- _TASK TO CARRY OUT_
What lines in the records below hold the string "bits"? Please show them.

(Extracted records)
_ _ _ _ _ _ _
-- ==== Sys2Proof/Word.lean ====
section
/-! DEFINITION. The word types of CM-CORE: the byte of the instruction stream and the machine word of the register
file and the data memory (spec/00_scope.md R5: a byte has 8 bits, W = 32). -/

namespace Sys2Proof

/-- One byte of the instruction stream (R5, R15). -/
abbrev Byte := BitVec 8

/-- One register or one memory word: `W = 32` bits (R5, R11, R16). -/
abbrev Word := BitVec 32

end Sys2Proof
end

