-- ==== Sys2Proof/Config.lean ====
section
/-! DEFINITION. The implementation parameters of CM-CORE (spec/00_scope.md R5). `R` and the opcode width are fixed
values; the parameters the spec marks OPEN are a record that a machine state carries, so that a statement about every
state is a statement about every value of them (92_eei_decisions.md D4). -/

namespace Sys2Proof

/-- `R`, the number of registers (R5, decision D3). -/
abbrev Config.regCount : Nat := 8

/-- `OPW`, the width of the opcode field in bits (R5). -/
abbrev Config.opcodeWidth : Nat := 7

/-- The OPEN parameters of R5. -/
structure Params where
  /-- `M`, the number of memory words. -/
  memWords : Nat
  /-- `LMAX`, the largest buffer length in bytes the decoder accepts; `none` is unbounded (decision D22). -/
  lmax : Option Nat
  /-- `EXPOSE_REGS`: the final registers are output beside the snapshot (decision D25). -/
  exposeRegs : Bool
  deriving DecidableEq, Repr

/-- The range R5 gives `M`: `1 <= M <= 2^32`. -/
abbrev Params.legal (p : Params) : Prop := 1 ≤ p.memWords ∧ p.memWords ≤ 2 ^ 32

/-- The values the spec's test vectors use (92_eei_decisions.md, open parameters). DESIGN CHOICE, log entry 1; unsafe. -/
def Params.default : Params := { memWords := 1024, lmax := none, exposeRegs := true }

end Sys2Proof
end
_ _ _ _ _ _ _
- _RESPONSE TO THE EXERCISE_
file and the data memory (spec/00_scope.md R5: a byte has 8 bits, W = 32). -/
/-- One register or one memory word: `W = 32` bits (R5, R11, R16). -/
/-- `OPW`, the width of the opcode field in bits (R5). -/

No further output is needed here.